The Committee to Protect Journalists (CPJ) is urging the Iranian authorities to drop the cases against the editors of three news outlets convicted of defamation and spreading false news.
Tehran's Media Court on February 2 found three editors in chief of the semiofficial ISNA news agency, the Bultannews news website, and the energy news website NeftEMA guilty of the charges, according to the official judicial news agency, Mizan.
"If the Iranian government has a credible case against the editors of ISNA, NeftEMA, and Bultannews, they should try them openly and publicly," Sherif Mansour, CPJ's Middle East and North Africa program coordinator, said in a statement on February 3.
"Closed-door trials of journalists cannot be considered fair or impartial," Mansour said, adding that the Iranian judiciary had "a history of holding opaque judicial proceedings that lack credibility."
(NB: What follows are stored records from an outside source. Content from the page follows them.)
@[simp] theorem State.wr80_pending (s : State) (a v : Nat) : (s.wr80 a v).pending = s.pending := rfl
@[simp] theorem State.wr80_variant (s : State) (a v : Nat) : (s.wr80 a v).variant = s.variant := rfl
@[simp] theorem State.wr80_clk (s : State) (a v : Nat) : (s.wr80 a v).clk = s.clk := rfl
@[simp] theorem State.wr80_shadow (s : State) (a v : Nat) : (s.wr80 a v).shadow = s.shadow := rfl
@[simp] theorem State.wr80_dirty (s : State) (a v : Nat) : (s.wr80 a v).dirty = s.dirty := rfl
@[simp] theorem State.wr80_latch (s : State) (a v : Nat) : (s.wr80 a v).latch = s.latch := rfl
@[simp] theorem State.wr80_hold (s : State) (a v : Nat) : (s.wr80 a v).hold = s.hold := rfl
@[simp] theorem State.wr80_commits (s : State) (a v : Nat) : (s.wr80 a v).commits = s.commits := rfl
@[simp] theorem State.wr80_ev (s : State) (a v : Nat) : (s.wr80 a v).ev = s.ev := rfl
@[simp] theorem State.wr80_mem (s : State) (a v : Nat) : (s.wr80 a v).mem = s.mem := rfl
@[simp] theorem State.wr80_poison (s : State) (a v : Nat) : (s.wr80 a v).poison = s.poison := rfl
@[simp] theorem State.wr80_queues (s : State) (a v : Nat) : (s.wr80 a v).queues = s.queues := rfl
@[simp] theorem State.wr80_flight (s : State) (a v : Nat) : (s.wr80 a v).flight = s.flight := rfl
@[simp] theorem State.wr80_edges (s : State) (a v : Nat) : (s.wr80 a v).edges = s.edges := rfl
@[simp] theorem State.wr80_seqs (s : State) (a v : Nat) : (s.wr80 a v).seqs = s.seqs := rfl
@[simp] theorem State.wr80_barriers (s : State) (a v : Nat) : (s.wr80 a v).barriers = s.barriers := rfl
@[simp] theorem State.wr80_verdicts (s : State) (a v : Nat) : (s.wr80 a v).verdicts = s.verdicts := rfl
@[simp] theorem State.wr80_serial (s : State) (a v : Nat) : (s.wr80 a v).serial = s.serial := rfl
@[simp] theorem State.wr80_ridge (s : State) (a v : Nat) : (s.wr80 a v).ridge = s.ridge := rfl
@[simp] theorem State.wr80_pkgNum (s : State) (a v : Nat) : (s.wr80 a v).pkgNum = s.pkgNum := rfl
@[simp] theorem State.wr80_ptGen (s : State) (a v : Nat) : (s.wr80 a v).ptGen = s.ptGen := rfl
@[simp] theorem State.wr80_dmas (s : State) (a v : Nat) : (s.wr80 a v).dmas = s.dmas := rfl
@[simp] theorem State.wr80_tones (s : State) (a v : Nat) : (s.wr80 a v).tones = s.tones := rfl
@[simp] theorem State.wr80_touched (s : State) (a v : Nat) : (s.wr80 a v).touched = s.touched := rfl
@[simp] theorem State.wr80_dacHold (s : State) (a v : Nat) : (s.wr80 a v).dacHold = s.dacHold := rfl
@[simp] theorem State.wr80_dacAt (s : State) (a v : Nat) : (s.wr80 a v).dacAt = s.dacAt := rfl
@[simp] theorem State.wr80_streams (s : State) (a v : Nat) : (s.wr80 a v).streams = s.streams := rfl
@[simp] theorem State.wr80_failLog (s : State) (a v : Nat) : (s.wr80 a v).failLog = s.failLog := rfl
@[simp] theorem State.wr80_caps (s : State) (a v : Nat) : (s.wr80 a v).caps = s.caps := rfl
@[simp] theorem State.wr80_vseen (s : State) (a v : Nat) : (s.wr80 a v).vseen = s.vseen := rfl
@[simp] theorem State.wr80_tius (s : State) (a v : Nat) : (s.wr80 a v).tius = s.tius := rfl
@[simp] theorem State.wr80_fres (s : State) (a v : Nat) : (s.wr80 a v).fres = s.fres := rfl
@[simp] theorem State.wr80_stampIns (s : State) (a v : Nat) : (s.wr80 a v).stampIns = s.stampIns := rfl
@[simp] theorem State.wr80_edgeStamp (s : State) (a v : Nat) : (s.wr80 a v).edgeStamp = s.edgeStamp := rfl
@[simp] theorem State.wr80_recGap (s : State) (a v : Nat) : (s.wr80 a v).recGap = s.recGap := rfl
@[simp] theorem State.wr80_signQ (s : State) (a v : Nat) : (s.wr80 a v).signQ = s.signQ := rfl
@[simp] theorem State.wr80_signSeq (s : State) (a v : Nat) : (s.wr80 a v).signSeq = s.signSeq := rfl
@[simp] theorem State.wr80_recHeld (s : State) (a v : Nat) : (s.wr80 a v).recHeld = s.recHeld := rfl
@[simp] theorem State.wr80_drainPt (s : State) (a v : Nat) : (s.wr80 a v).drainPt = s.drainPt := rfl
@[simp] theorem State.wr80_wakes (s : State) (a v : Nat) : (s.wr80 a v).wakes = s.wakes := rfl
@[simp] theorem State.wr80_cals (s : State) (a v : Nat) : (s.wr80 a v).cals = s.cals := rfl
@[simp] theorem State.wr80_calInsts (s : State) (a v : Nat) : (s.wr80 a v).calInsts = s.calInsts := rfl
@[simp] theorem State.wr80_tb (s : State) (a v : Nat) : (s.wr80 a v).tb = s.tb := rfl
@[simp] theorem State.wr80_sills (s : State) (a v : Nat) : (s.wr80 a v).sills = s.sills := rfl
@[simp] theorem State.wr80_takeovers (s : State) (a v : Nat) : (s.wr80 a v).takeovers = s.takeovers := rfl
@[simp] theorem State.wr80_souts (s : State) (a v : Nat) : (s.wr80 a v).souts = s.souts := rfl
@[simp] theorem State.wr80_ptOff (s : State) (a v : Nat) : (s.wr80 a v).ptOff = s.ptOff := rfl
@[simp] theorem State.wr80_tree (s : State) (a v : Nat) : (s.wr80 a v).tree = s.tree := rfl
@[simp] theorem State.wr80_ports (s : State) (a v : Nat) : (s.wr80 a v).ports = s.ports := rfl
@[simp] theorem State.wr80_meters (s : State) (a v : Nat) : (s.wr80 a v).meters = s.meters := rfl
@[simp] theorem State.wr80_account (s : State) (a v : Nat) : (s.wr80 a v).account = s.account := rfl
@[simp] theorem State.wr80_boot (s : State) (a v : Nat) : (s.wr80 a v).boot = s.boot := rfl
@[simp] theorem State.wr80_spdm (s : State) (a v : Nat) : (s.wr80 a v).spdm = s.spdm := rfl
@[simp] theorem State.wr80_tunnels (s : State) (a v : Nat) : (s.wr80 a v).tunnels = s.tunnels := rfl
@[simp] theorem State.wr80_tempOff (s : State) (a v : Nat) : (s.wr80 a v).tempOff = s.tempOff := rfl
@[simp] theorem State.wr80_readyOff (s : State) (a v : Nat) : (s.wr80 a v).readyOff = s.readyOff := rfl
@[simp] theorem State.wr80_free (s : State) (a v : Nat) : (s.wr80 a v).free = s.free := rfl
Neither the court nor Mizan's report disclosed the names of those convicted, details surrounding the case, or the potential sentences the editors may receive. It was unclear whether they were being held in custody.
Mizan quoted Ahmad Momenirad, the spokesman of Iran's Media Court system, as saying that the ISNA and Bultannews editors were eligible to be spared from sentencing, without explaining why.
According to ISNA, the case is related to a complaint filed by a subsidiary of the Oil Ministry against NeftEMA, accusing its editor in chief of "spreading misinformation, defamation, and insult."